We want to show $P(n + 1)$.
Suppose that there are integers $a$ and $b$, with $a \geq b$, for which, starting in state $(a,b)$, the state machine makes $n + 1$ transitions.
From state $(a,b)$, there is one transition to $(b, \mathrm{rem}(a,b))$. So, from $(b, \mathrm{rem}(a,b))$, the state machine makes $n$ transitions. Therefore, by the induction hypothesis, $b \geq F(n + 1)$ and $\mathrm{rem}(a,b) \geq F(n)$.
By the division theorem, $\mathrm{rem}(a,b) = a - qb$, where $q$ is an integer. So, $a - qb >= F(n)$. Also, since $a \geq b$, then $q \geq 1$. Therefore:
$$a \geq F(n) + qb \geq F(n) + b \geq F(n) + F(n + 1) \geq F(n + 2)$$
Therefore, $a \geq F(n + 2)$ and $b \geq F(n + 1)$.
Now, I will show that, starting from $(F(n+2), F(n+1))$, the state machine will make $n + 1$ transitions.

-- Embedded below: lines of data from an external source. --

-- ==== Sys2Proof/Machine/Outputs.lean ====
section
/-! DEFINITION. The host-visible outputs (10_state.md R11): dedicated status outputs, read between operations. -/

namespace Sys2Proof.Machine

/-- The numeric code of a device type on the status port (10_state.md R14, D3). -/
def deviceCode : DeviceType → BitVec 3
  | .none => 0
  | .controller => 1
  | .nes => 2
  | .mouse => 3
  | .keyboard => 4

/-- What the host can read (R11): the device type, the twelve booleans, the mouse coordinates, the scancode sequence
with its length, and the caps-lock flag. -/
structure HostView where
  deviceType : BitVec 3
  buttons : ControllerState
  mouseX : Byte
  mouseY : Byte
  scancodes : List Byte
  scancodeCount : BitVec 4
  capsLock : Bit
deriving DecidableEq, Repr

/-- The outputs of a state (R11). -/
def State.outputs (s : State) : HostView where
  deviceType := deviceCode s.devType
  buttons := s.pad
  mouseX := s.mouse.x
  mouseY := s.mouse.y
  scancodes := s.kbd.buf.toList.take s.kbd.len.toNat
  scancodeCount := s.kbd.len
  capsLock := s.kbd.capsLock

end Sys2Proof.Machine
end

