-- ==== Sys2Proof/Tests/Slice0.lean ====
section
/-! SUPPORT. Small tests. Every expected value is from the spec: the worked example of a rule, a vector of
95_test_vectors.md (V1 to V9, T1 to T8, X1 to X10, M1 to M5, K1 to K16, B1 to B6), or a word written out from 30_encoding.md.
The last part shows, for each statement with hypotheses, a concrete state and operands that meet them. -/

set_option maxRecDepth 20000

namespace Sys2Proof.Tests

open Sys2Proof.Machine

/-! ## Helpers -/

/-- The answers of one read cycle: `<h | r/n | kb>` (95_test_vectors.md, Conventions). -/
def stimulus (h : Bit) (n : Nat) (r : DataWord) (kb : List Dibit) : List Bit :=
  h :: ((List.range n).map r.getLsbD ++ kb.flatMap fun d => [d.getLsbD 0, d.getLsbD 1])

/-- Whether a result is a next state with a property. -/
def nextIs (o : Result) (p : State → Bool) : Bool :=
  match o with
  | .next s => p s
  | .fault _ => false
  | .refused _ => false

/-- No keyboard: both data lines high for six pulses. -/
def none6 : List Dibit := [3, 3, 3, 3, 3, 3]

/-- A running block that tracks `t`, with the given answers to come. -/
def tracking (t : DeviceType) (answers : List Bit) : State :=
  { State.reset with
    phase := .running
    devType := t
    pins := ⟨.output, .output, .output, .inputPullUp, .inputPullUp, .unwritten, .unwritten, .unwritten⟩
    answers := answers }

/-- The answers of a list of dibits. -/
def dibits (kb : List Dibit) : List Bit := kb.flatMap fun d => [d.getLsbD 0, d.getLsbD 1]

/-- A bus with nothing attached, for `n` read cycles. -/
def allHigh (n : Nat) : List Bit := List.replicate (29 * n) true

/-! ## WellFormed refuses an ill-formed term, one for each check -/

theorem test_wf_classifyDisconnected : WellFormed (.classifyDisconnected 0xFFFF0001) = false := by decide
theorem test_wf_classifyController : WellFormed (.classifyController 0xFFFF1000) = false := by decide
theorem test_wf_classifyNes : WellFormed (.classifyNes 0xFFFFFFFF) = false := by decide
theorem test_wf_classifyMouse : WellFormed (.classifyMouse 0x00009000) = false := by decide
theorem test_wf_classifyUnknown : WellFormed (.classifyUnknown 0xFFFF0009) = false := by decide
theorem test_wf_demuxController : WellFormed (.demuxController 0x00008000) = false := by decide
theorem test_wf_demuxNes : WellFormed (.demuxNes 0x0000F700) = false := by decide
theorem test_wf_demuxMouse : WellFormed (.demuxMouse 0xFFFF0009) = false := by decide

/-! ## Words written out from the encodings of the spec -/

/-- CMD20 (R62, section 2.7): operand bits that an operation does not use are ignored. -/
theorem test_decode_commands :
    decode (.command 0b0000_00000000_00000000) = .ok .init ∧
    decode (.command 0b0000_10101011_11001101) = .ok .init ∧
    decode (.command 0b0001_00000000_00000000) = .ok .begin ∧
    decode (.command 0b0010_00000000_00000000) = .ok .start ∧
    decode (.command 0b0011_00000000_00000000) = .ok .poll ∧
    decode (.command 0b0100_00000000_00000000) = .ok (.setCapsLockLed false) ∧
    decode (.command 0b0100_11111111_00000001) = .ok (.setCapsLockLed true) ∧
    decode (.command 0b0101_11111111_00000000) = .ok (.setRumble 255 0) ∧
    decode (.command 0b0101_00000000_10000000) = .ok (.setRumble 0 128) := by decide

Consider the state $T = (F(n + 2), F(n + 1))$. It has a transition to $T' = (F(n + 1), \mathrm{rem}(F(n+2), F(n+1)))$.
But $\mathrm{rem}(F(n+2), F(n+1)) = \mathrm{rem}(F(n) + F(n+1), F(n+1)) = \mathrm{rem}(F(n), F(n+1)) = F(n)$.
So, $T' = (F(n + 1), F(n))$.
By the induction hypothesis, starting from $T'$, the state machine makes $n$ transitions. Therefore, starting from $T$, the state machine makes $n + 1$ transitions.
It follows that the smallest positive integers $a \geq b$ for which, starting in state $(a,b)$, the state machine will make $n+1$ transitions are $a=F(n+2)$ and $b=F(n+1)$.
This proves $P(n + 1)$.
Therefore, by induction, $P(n)$ is true for all $n\geq 1$.